The Democratic Governors Association is creating a fund dedicated to winning races in states where governors have some control over congressional redistricting, the party’s first step in a long-range campaign to make control of the House more competitive.
Billed as “Unrig the Map,” the effort will target 18 of the 35 states in which governors play a role in redistricting, and where new congressional maps could allow Democrats to win House seats that are now drawn in a way to favor Republicans. The fund will be used for governors’ races over the next five years, leading up to the 2020 census.
Democratic officials said that they hoped to raise “tens of millions” for the effort and that they believed they could gain as many as 44 House seats if lines were more favorably redrawn in the 18 battleground states. Many of those states still have Republican-controlled legislatures, but with Democratic governors in place they could at least veto the next round of congressional maps and send the disputes to the courts.
The fund-raising effort is to be overseen by Gov. Terry McAuliffe of Virginia and Stephanie Schriock, the president of Emily’s List, a group that works to elect Democratic women who support abortion rights.
Even if a Democrat like Hillary Rodham Clinton captures the White House, Mr. McAuliffe said in an interview, it will be difficult for her as president to move an ambitious agenda through a House that is still likely to be controlled by Republicans.
“We’re going to tie this to the presidential campaign because the next president will need more Democratic members of Congress to work with her to get things done,” said Mr. McAuliffe, a former Democratic National Committee chairman and a longtime friend of the Clintons.
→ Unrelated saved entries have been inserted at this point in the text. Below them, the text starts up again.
-- ==== Sys2Proof/Machine/MatrixUnit.lean ====
section
/-!
DEFINITION. The matrix engine and its drain: how accepted operations are performed, stop and retire (R172 to R177, R181 to R199, R311 to R314).
-/
namespace Sys2Proof.Machine

/-! ## Till elements and tiles -/

/-- Element (r, j) of a tile, as a till key (R130). -/
def tillKey (tile r j : Nat) : Nat := 1024 * tile + 32 * r + j
/-- The bits of an element. -/
def Core.tillAt (c : Core) (tile r j : Nat) : Word := Tab.get c.till (tillKey tile r j) 0
/-- An element written; zero is not listed. -/
def Core.putTill (c : Core) (tile r j : Nat) (w : Word) : Core :=
  { c with till := if w = 0 then Tab.erase c.till (tillKey tile r j) else Tab.set c.till (tillKey tile r j) w }

/-- An integer that a value with exponent zero or above holds. -/
def FVal.int (v : FVal) : Int := v.scaled 0

/-! ## Operations -/

/-- Argument k of an operation. -/
def MatOp.arg (o : MatOp) (k : Nat) : Nat := (o.args[k]?).getD 0
/-- A field of the operation's block. -/
def MatOp.at (o : MatOp) (off n : Nat) : Nat := field o.block off n

/-- Fields of a product's parameter block (R189). -/
def MatOp.mctl (o : MatOp) : Nat := o.at 0x24 4
/-- NT, the number of destination tiles. -/
def MatOp.nt (o : MatOp) : Nat := bits o.mctl 14 10 + 1
/-- The first destination tile. -/
def MatOp.tile0 (o : MatOp) : Nat := bits o.mctl 9 0
/-- KLEN. -/
def MatOp.klen (o : MatOp) : Nat := o.at 0x28 2
/-- A comes from till tiles. -/
def MatOp.asrc (o : MatOp) : Bool := o.mctl.testBit 16
/-- The first A tile. -/
def MatOp.atile (o : MatOp) : Nat := o.at 0x2C 2 % 1024
/-- A tiles of a product. -/
def MatOp.aTiles (o : MatOp) : List Nat := if o.asrc then (List.range (o.nt * ((o.klen + 31) / 32))).map (o.atile + ·) else []
/-- Descriptor of A; with A from tiles the down-converter's target takes its place (R172). -/
def MatOp.descA (o : MatOp) : Descr := if o.asrc then Descr.ofNat (o.at 0x20 4) else Descr.ofNat (o.fmt.toNat % 2 ^ 32)
/-- Descriptor of B. -/
def MatOp.descB (o : MatOp) : Descr := Descr.ofNat (o.fmt.toNat / 2 ^ 32)
/-- INT32 accumulation (R172). (log 80) -/
def accInt (a b : Descr) : Bool := a.cls == 0 && a.e == 0 && a.scf == 0 && b.cls == 0 && b.e == 0 && b.scf == 0
/-- A product accumulates in INT32 (R172): the descriptors of its format word say so, and an A from the till has CLS 3 there. (log 80) -/
def MatOp.int (o : MatOp) : Bool := accInt (Descr.ofNat (o.fmt.toNat % 2 ^ 32)) o.descB
/-- The k-step length (R173). -/
def MatOp.ks (o : MatOp) : Nat := if 1 ≤ o.descA.cls ∨ 1 ≤ o.descB.cls then 16 else 32

/-- Fields of a drain block (R194). -/
def MatOp.dctl (o : MatOp) : Nat := o.at 0x2C 4
/-- Tiles of a drain. -/
def MatOp.dnt (o : MatOp) : Nat := bits o.dctl 9 5 + 1
/-- DROWS. -/
def MatOp.drows (o : MatOp) : Nat := o.at 0x32 2
/-- DCOLS. -/
def MatOp.dcols (o : MatOp) : Nat := o.at 0x34 1
/-- TGT. -/
def MatOp.tgt (o : MatOp) : Nat := bits o.dctl 13 12
/-- AOP. -/
def MatOp.aop (o : MatOp) : Nat := bits o.dctl 18 16
/-- The tiles hold INT32. -/
def MatOp.srct (o : MatOp) : Bool := o.dctl.testBit 11
/-- Bits of a destination element. -/
def MatOp.dwidth (o : MatOp) : Nat := match o.tgt with
  | 0 => 32
  | 3 => (Descr.ofNat (o.at 0x28 4)).bitsPer
  | _ => 16
/-- The row bytes of a drain (R194). -/
def MatOp.rowBytes (o : MatOp) : Nat := 4 * o.dwidth

/-- Tiles that an operation reads or writes (R158). -/
def MatOp.tiles (o : MatOp) : List Nat :=
  match o.op with
  | 1 => (List.range o.nt).map (o.tile0 + ·) ++ o.aTiles
  | 2 | 3 | 4 => (List.range (o.arg 1)).map (o.arg 0 + ·)
  | 5 | 6 => [o.arg 0]
  | 7 => (List.range o.dnt).map (o.at 0x30 2 % 1024 + ·)
  | _ => []

/-- For whom an operation acts. -/
def State.matCtx (s : State) (u : Nat) (o : MatOp) : EngCtx :=
  { unit := u, part := (s.partOf u).getD 0, ptb := o.ptb, priv := o.priv, world := o.world, tlb := .core u,
    stripe := o.stripe, lane := o.lane, pc := o.pc, ctx := o.ctx }

/-- Whom its engine-fault records name (R25, R77). -/
def MatOp.named (o : MatOp) (u : Nat) : EngOp :=
  { eng := 0x800 + u, cls := if o.op = 7 then 2 else 1, tag := o.tag, stripe := o.stripe, lane := o.lane, pc := o.pc, ctx := o.ctx }

/-- The matrix engine of a unit changed. -/
def State.onMatrix (s : State) (u : Nat) (f : Matrix → Matrix) : State := s.onCore u fun c => { c with matrix := f c.matrix }

/-- The engine queue of a unit as its engine works on it: on a slice of no partition it executes nothing (R21). -/
def State.matQueue (s : State) (u : Nat) : List MatOp := if (s.partOf u).isNone then [] else (s.core u).matrix.queue

/-- The drain queue of a unit as its drain works on it (R21). -/
def State.drainQueue (s : State) (u : Nat) : List MatOp := if (s.partOf u).isNone then [] else (s.core u).matrix.drain

/-- The head operation of the engine queue changed. -/
def State.onHead (s : State) (u : Nat) (f : MatOp → MatOp) : State :=
  s.onMatrix u fun m => { m with queue := match m.queue with
    | [] => []
    | o :: r => f o :: r }

/-- The M counter of an operation falls (R104, R314). -/
def State.uncount (s : State) (u : Nat) (o : MatOp) : State := if o.op = 8 then s else s.retire u o.stripe 1 none o.orphan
The push is rooted in the 2010 elections, which were devastating to Democrats not only because they suffered deep losses but also because Republican victories in governors’ races and gains the party made in controlling state legislatures that year enabled Republicans to dominate redistricting in many states, achieving what could be a decade-long hold on the House.
“What we saw in 2010 was a wave election,” said Ms. Schriock, referring to Democratic losses, “at the absolutely worst time.”
Two years later, Democrats won over a million more votes in House races than Republicans but still could not reclaim a majority, in part because of Republican-led redistricting.
Gerrymandering is not entirely to blame for Democrats’ House woes. The shift to Republicans among voters in much of the South and parts of the Midwest and Mountain West, along with Democratic votes being concentrated in urban areas, have also made most House races tougher for Democrats.
But Democrats have also been badly outplayed and outspent in the battle for statehouses. Both parties operate networks of political committees intended to channel national money into governor and state legislative races. But the Republican version is far better financed: The Republican Governors Association, for example, spent $170 million during the 2014 cycle, compared with $98 million for the Democratic Governors Association.
Democratic governors and strategists have often complained that their donors are too focused on more glamorous presidential and Senate races, while Republicans have been pouring money into state-level contests.
But Mr. McAuliffe acknowledged that the Democrats had not pushed their donors enough, either. “This effort is the first time the party has really taken a serious effort at winning these races,” he said.
Peter Emerson, a leading Democratic donor in New York who said he would raise in the “seven figures” for the fund, acknowledged that he wished “the clarion call had come earlier.”
“We’re late to the game, but we don’t have to come up with a new strategy — we just have to adapt to their strategy,” he said of Republicans.